SSD网络解析之PriorBox层

SSD网络中的PriorBox层用于部署特征图中每个位置（像素点）处的默认框（即计算每个默认框相对于网络输入层输入图像的归一化左上角和右下角坐标以及设置的坐标variance值）

默认框的具体设置，我们需要先看一下原论文中的2.2节部分。

①英文部分如下：

Choosing scales and aspect ratios for default boxes To handle different object scales, some methods [4,9] suggest processing the image at different sizes and combining the results afterwards. However, by utilizing feature maps from several different layers in a single network for prediction we can mimic the same effect, while also sharing parame-ters across all object scales. Previous works [10,11] have shown that using feature maps from the lower layers can improve semantic segmentation quality because the lower layers capture more fine details of the input objects. Similarly, [12] showed that adding global context pooled from a feature map can help smooth the segmentation results.

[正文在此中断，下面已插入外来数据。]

-- ==== Sys2Proof/Machine/Pads.lean ====
section
/-! DEFINITION. The general pins and the gate registers (R452 to R467). -/

namespace Sys2Proof.Machine

open Sys2Proof

/-- `p` lies in one of the ranges. -/
def inRanges (p : Nat) (rs : List (Nat × Nat)) : Bool := rs.any (fun r => decide (r.1 ≤ p ∧ p ≤ r.2))

/-- Pin `p` offers ALT1 (R453); not on the pins of quadrature units in disabled clusters, and the NAND functions only where banks 10
to 12 sense 1.8 V (R461). -/
def offersAlt1 (p : Nat) (s : State) : Bool :=
  if p < 144 then clusterOn (p / 3 / 2) s
  else if inRanges p [(160, 180), (184, 204)] then fget PAD_BANK_BANK 0 s / 2 ^ 10 % 8 == 0
  else inRanges p [(144, 159), (208, 233), (240, 240)]

/-- Pin `p` offers ALT2 (R453). -/
def offersAlt2 (p : Nat) : Bool := decide (p < 144) && decide (p % 6 ≤ 1)

/-- ALT1 of pin `p` is output only (R453). -/
def alt1Out (p : Nat) : Bool :=
  inRanges p [(170, 179), (194, 203), (208, 208), (210, 210), (212, 212), (214, 214), (216, 216), (218, 218), (222, 222),
    (224, 225), (227, 230), (147, 147), (151, 151), (155, 155), (159, 159)]

/-- ALT2 of pin `p` is output only: MA. -/
def alt2Out (p : Nat) : Bool := decide (p < 144) && decide (p % 6 = 0)

/-- Pin `p` offers function code `f` (R452, R455). -/
def offers (p f : Nat) (s : State) : Bool :=
  match f with
  | 0x00 => true
  | 0x01 => true
  | 0x02 => true
  | 0x10 => offersAlt1 p s
  | 0x11 => offersAlt2 p
  | 0x81 => true
  | 0x90 => offersAlt1 p s && alt1Out p
  | 0x91 => alt2Out p
  | _ => false

/-- The level of an output function that sends nothing: its idle level; `none` for an input or a released pin (R453). -/
def idleLevel (p f : Nat) : Option Bool :=
  if f = 0x11 then (if p % 6 = 0 then some true else none)
  else if inRanges p [(147, 147), (151, 151), (155, 155), (159, 159), (222, 222), (224, 225)] then some false
  else if alt1Out p then
    let q := if p < 184 then p - 160 else p - 184
    some (!(inRanges p [(170, 175), (194, 199)] && [11, 13, 14, 15].contains q))
  else none

/-! ### The pins of the TDM ports (R20, R358, R359, R366) -/

/-- The TDM frame of the present dot: the dot in which it began, the output samples that it sends, the block's settings that govern it. At a
strobe the next frame begins, whether or not the strobe has been taken. -/
def tdmFrame (s : State) : Nat × SMap Nat × SMap (SMap Nat) :=
  if strobeDue s then (s.time, (if audioRuns s then s.aud.next.out else []), audioSettings s)
  else (s.aud.strobe.getD 0, s.aud.out, s.aud.gov)

/-- The mode of TDM port `q` that governs the present frame (R353, R359). -/
def tdmMode (q : Nat) (s : State) : Nat := sget 0 (sget [] (tdmFrame s).2.2 TDM_CFG_MODE.id) q

/-- The root cycles of the present frame that have passed as the present dot begins, 8 to a dot; a bit period, one cycle of the audio master
clock, is 250 (R20). -/
def tdmCycles (s : State) : Nat := 8 * (s.time - (tdmFrame s).1)

/-- Bit period `k` of the frame that port `q` sends: 32-bit slots, the sample in bits 31 to 8, the most significant bit first; zeros after
the last slot (R358). -/
def tdmBit (q k : Nat) (s : State) : Bool :=
  decide (k / 32 < tdmSlots s) && decide (k % 32 < 24) && (sget 0 (tdmFrame s).2.1 (8 * q + k / 32)).testBit (23 - k % 32)

/-- The level of pin `i` of TDM port `q`, 0 to 3 for BCLK, FSYNC, DIN and DOUT, as the present dot begins; `none` where the device does
not drive it. A master drives its clock, low for the first half of each bit period, FSYNC in the last bit period of the frame, and its
slots; a converting port sends what its converter gives, a free value, and 0 while it is not locked. A port whose block is disabled is
idle (R358, R359, R368, R453). -/
def tdmLevel (q i : Nat) (s : State) : Option Bool :=
  let on := sget 0 (sget [] (tdmFrame s).2.2 AUD_CTRL_EN.id) 0 == 1
  let c := tdmCycles s
  match tdmMode q s, i with
  | 1, 0 => some (on && decide (125 ≤ c % 250))
  | 1, 1 => some (on && decide (8 * audioPeriod s ≤ c + 250))
  | 1, 3 => some (on && tdmBit q (c / 250) s)
  | 2, 3 => some (on && fbit TDM_STAT_LOCKED q s && Config.pinSending (147 + 4 * q) s.time)
  | _, _ => none

/-- The interface other than a TDM port whose function pin `p` carries is enabled, so that it may send (R453). -/
def mayDrive (p : Nat) (s : State) : Bool :=
  if p < 160 then false
  else if p < 208 then fbit NF_CTRL_EN 0 s
  else if p < 216 then fbit CAN_CTRL_EN ((p - 208) / 2) s && p % 2 == 0
  else if p < 220 then fbit UART_CTRL_EN 0 s && p % 2 == 0
  else if p < 222 then fbit I2C_CTRL_EN 0 s
  else if p < 224 then fbit ETH_MDIO_STAT_BUSY 0 s
  else if p < 231 then fbit SPI_CTRL_EN 0 s && p != 226
  else p == 232 || p == 233

/-- What the device drives on pin `p` by the function `f` of an interface: MA (R91), the pins of a TDM port, a level that an interface sends, or
its idle level. -/
def functionLevel (p f : Nat) (s : State) : Option Bool :=
  if f = 0x11 && p % 6 == 0 then some (maLevel (p / 6) s.time s)
  else if f = 0x10 && decide (144 ≤ p ∧ p < 160) then tdmLevel ((p - 144) / 4) ((p - 144) % 4) s
  else if f = 0x10 && mayDrive p s then some ((serialPin p s).getD (Config.pinSending p s.time))
  else idleLevel p f

/-- The level of pin `p` when the device does not drive it: as a command has told, as the board drives it, or its pull. -/
def outsideLevel (p : Nat) (s : State) : Bool :=
  match sget none s.pads.told p with
  | some b => b
  | none => (Config.pinOutside p s.time).getD (fget PAD_EFF_W p s / 2 ^ 11 % 4 == 2)

/-- What the device drives on pin `p` in the present dot, by its word in effect; `none` where it does not drive it (R132, R452 to R456). -/
def pinOwn (p : Nat) (s : State) : Option Bool :=
  let w := fget PAD_EFF_W p s
  let fab := s.fab.sinks.contains (0x4C0 + p)
  let own : Option Bool :=
    match w % 128 with
    | 0x00 => none
    | 0x01 => some (fbitAt PAD_OUT_OUT (p / 32) (p % 32) s)
    | 0x02 => some fab
    | f => functionLevel p f s
  own.map (fun b => b || (w.testBit 7 && fab))

/-- The level of pin `p` in the next dot under a JTAG instruction that takes the pins: driven by the boundary cells, or released
(R484). -/
def pinTest (p : Nat) (s : State) : Option Bool :=
  match s.test.ir with
  | .extest => some (s.test.cells.testBit p)
  | .clamp => some (s.test.cells.testBit p)
  | .highz => some (outsideLevel p s)
  | _ => none

/-- The level of a gate pin in the present dot: what its leg drives while PAD_LEG's word in effect is LEG, and low, by its pull-down, under
HIZ, while its latch holds it, and under the JTAG instructions that take the pins (R448, R459, R460, R484). -/
def gatePin (l : Nat) (p : GatePad) (s : State) : Bool :=
  padLevel l p s && fget PAD_LEG_EFF l s == 0 && !s.pads.latched.contains (256 + l)
    && !([JtagIr.extest, .clamp, .highz].contains s.test.ir)

/-- The levels of all pins move one dot on; a latched pin keeps its level (R448, R454, R484). -/
def pinsTick (s : State) : State :=
  let h := s.pads
  let own := (List.range 256).map (fun p => (p, if h.latched.contains p then some (h.lvl.contains p) else pinOwn p s))
  let now := (own.filter (fun e => (pinTest e.1 s).getD (e.2.getD (outsideLevel e.1 s)))).map Prod.fst
  { s with pads := { h with lvl := now, lvl1 := h.lvl, lvl2 := h.lvl1, drv := (own.filter (fun e => e.2.isSome)).map Prod.fst, drv1 := h.drv } }

/-- The number of a pad among those that wait. -/
def padNo : PadRef → Nat
  | .pin p => p
  | .gate l => 256 + l

/-- The pad word of pin `p` as written (R452). -/
def padWord (p : Nat) (s : State) : Nat :=
  fget PAD_CFG_PULL p s * 2 ^ 11 + fget PAD_CFG_SLEW p s * 2 ^ 10 + fget PAD_CFG_DRIVE p s * 2 ^ 8 + fget PAD_CFG_FUNC p s

/-- A write of a pad word or gate register is refused (R459, R467). -/
def padRefuse (gate : Bool) (n : Nat) (s : State) : State :=
  fset PAD_REFUSED_GATE 0 gate.toNat (fset PAD_REFUSED_NUMBER 0 n (fon (if gate then PAD_STAT_GATE_REFUSED else PAD_STAT_CFG_REFUSED) 0 s))

/-- A pad's new word waits for the next line boundary. -/
def padWaits (n : Nat) (s : State) : State := { s with pads := { s.pads with wait := nput n s.pads.wait } }

/-- Set the pad word of pin `p`, to take effect at the next line boundary (R457, R458). -/
def putPadWord (p v : Nat) (s : State) : State :=
  padWaits p (fset PAD_CFG_PULL p (bits v 12 11) (fset PAD_CFG_SLEW p (bits v 10 10) (fset PAD_CFG_DRIVE p (bits v 9 8)
    (fset PAD_CFG_FUNC p (bits v 7 0) s))))

/-- PAD_CFG_WRITE (R452, R458, R467): a word whose FUNC the pin does not offer, or with PULL 3, is refused whole. -/
def execPadCfgWrite (p : Fin 256) (v : Word) (s : State) : Host.Outcome State Fault Refusal :=
  if offers p (bits v.toNat 7 0) s && bits v.toNat 12 11 != 3 then .next (putPadWord p v.toNat s)
  else .next (padRefuse false p s)

/-- The handover of a pad at a line boundary (R457): a pin that was driven holds the level of the dot before, one that was not stays
undriven, and from the next dot the new word governs. -/
def handover (p : PadRef) (s : State) : State :=
  let s := { s with pads := { s.pads with wait := ndel (padNo p) s.pads.wait } }
  match p with
  | .pin p =>
    let h := s.pads
    let lvl := if (if h.drv1.contains p.val then h.lvl1.contains p.val else outsideLevel p s) then nput p h.lvl else ndel p h.lvl
    later 1 (.field PAD_EFF_W p (padWord p s)) { s with pads := { h with lvl := lvl } }
  | .gate l => later 1 (.field PAD_LEG_EFF l (fget PAD_LEG_FUNC l s)) s

/-- PAD_HANDOVER (R457): a pad whose word waits takes it. -/
def execPadHandover (p : PadRef) (s : State) : Host.Outcome State Fault Refusal :=
  .next (if s.pads.wait.contains (padNo p) then handover p s else s)

/-- A write of PAD_OUTk: the software output bits change, except those that a bit write changed in the same dot (R456). -/
def padOutSet (k v : Nat) (s : State) : State :=
  let m := held PAD_OUT_OUT.id k s
  fset PAD_OUT_OUT k ((fget PAD_OUT_OUT k s &&& m) ||| (v - (v &&& m))) s

/-- PAD_OUT_WRITE (R456). -/
def execPadOutWrite (k : Fin 8) (v : Word) (s : State) : Host.Outcome State Fault Refusal := .next (padOutSet k v.toNat s)

/-- PAD_LEG_WRITE (R459): accepted for a PARKED leg of an enabled cluster, with FUNC 0 or 1; refused whole otherwise. -/
def execPadLegWrite (l : Fin 144) (v : Word) (s : State) : Host.Outcome State Fault Refusal :=
  if clusterOn (l.val / 6) s && legState l s == 0 && bits v.toNat 1 0 < 2 then
    .next (padWaits (256 + l) (fset PAD_LEG_SLEW l (bits v.toNat 10 10) (fset PAD_LEG_DRIVE l (bits v.toNat 9 8)
      (fset PAD_LEG_FUNC l (bits v.toNat 1 0) s))))
  else .next (padRefuse true l s)

/-- PAD_LATCH_OPEN (R448, R457, R458): at a line boundary the latch of a pad whose domain is back opens and hands over. -/
def execPadLatchOpen (p : PadRef) (s : State) : Host.Outcome State Fault Refusal :=
  .next (if s.pads.latched.contains (padNo p) then
    handover p { s with pads := { s.pads with latched := ndel (padNo p) s.pads.latched } } else s)

end Sys2Proof.Machine
end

Motivated by these methods, we use both the lower and upper feature maps for detection. Figure 1 shows two exemplar feature maps (8 × 8 and 4 × 4) which are used in the framework. In practice, we can use many more with small computational overhead.
Feature maps from different levels within a network are known to have different (empirical) receptive field sizes [13]. Fortunately, within the SSD framework, the de-fault boxes do not necessary need to correspond to the actual receptive fields of each layer. We design the tiling of default boxes so that specific feature maps learn to be responsive to particular scales of the objects. Suppose we want to use m feature maps for prediction. The scale of the default boxes for each feature map is computed as:

$s_{k}=s_{min}+\frac{s_{max}-s_{min}}{m-1}(k-1), k\in [1,m]$

where $s_{min}$ is 0.2 and $s_{max}$ is 0.9, meaning the lowest layer has a scale of 0.2 and the highest layer has a scale of 0.9, and all layers in between are regularly spaced. We impose different aspect ratios for the default boxes, and denote them as $a_{r}\in\left \{ 1,2,3,\frac{1}{2},\frac{1}{3} \right \}$ . We can compute the width ( $w_{k}^{a}=s_{k}\sqrt{a_{r}}$ ) and height ( $h_{k}^{a}=s_{k}/\sqrt{a_{r}}$ ) for each default box. For the aspect ratio of 1, we also add a default box whose scale is $s_{k}^{'}=\sqrt{s_{k}s_{k+1}}$ , resulting in 6 default boxes per feature map location. We set the center of each default box to $(\frac{i+0.5}{\left | f_{k} \right |},\frac{j+0.5}{\left | f_{k} \right |})$ , where $\left | f_{k} \right |$ is the size of the k-th square feature map, $i,j\in[0,|f_{k}|)$ . In practice, one can also design a distribution of default boxes to best fit a specific dataset. How to design the optimal tiling is an open question as well.
By combining predictions for all default boxes with different scales and aspect ratios from all locations of many feature maps, we have a diverse set of predictions, covering various input object sizes and shapes. For example, in Fig. 1, the dog is matched to a default box in the 4 × 4 feature map, but not to any default boxes in the 8 × 8 feature map. This is because those boxes have different scales and do not match the dog box, and therefore are considered as negatives during training.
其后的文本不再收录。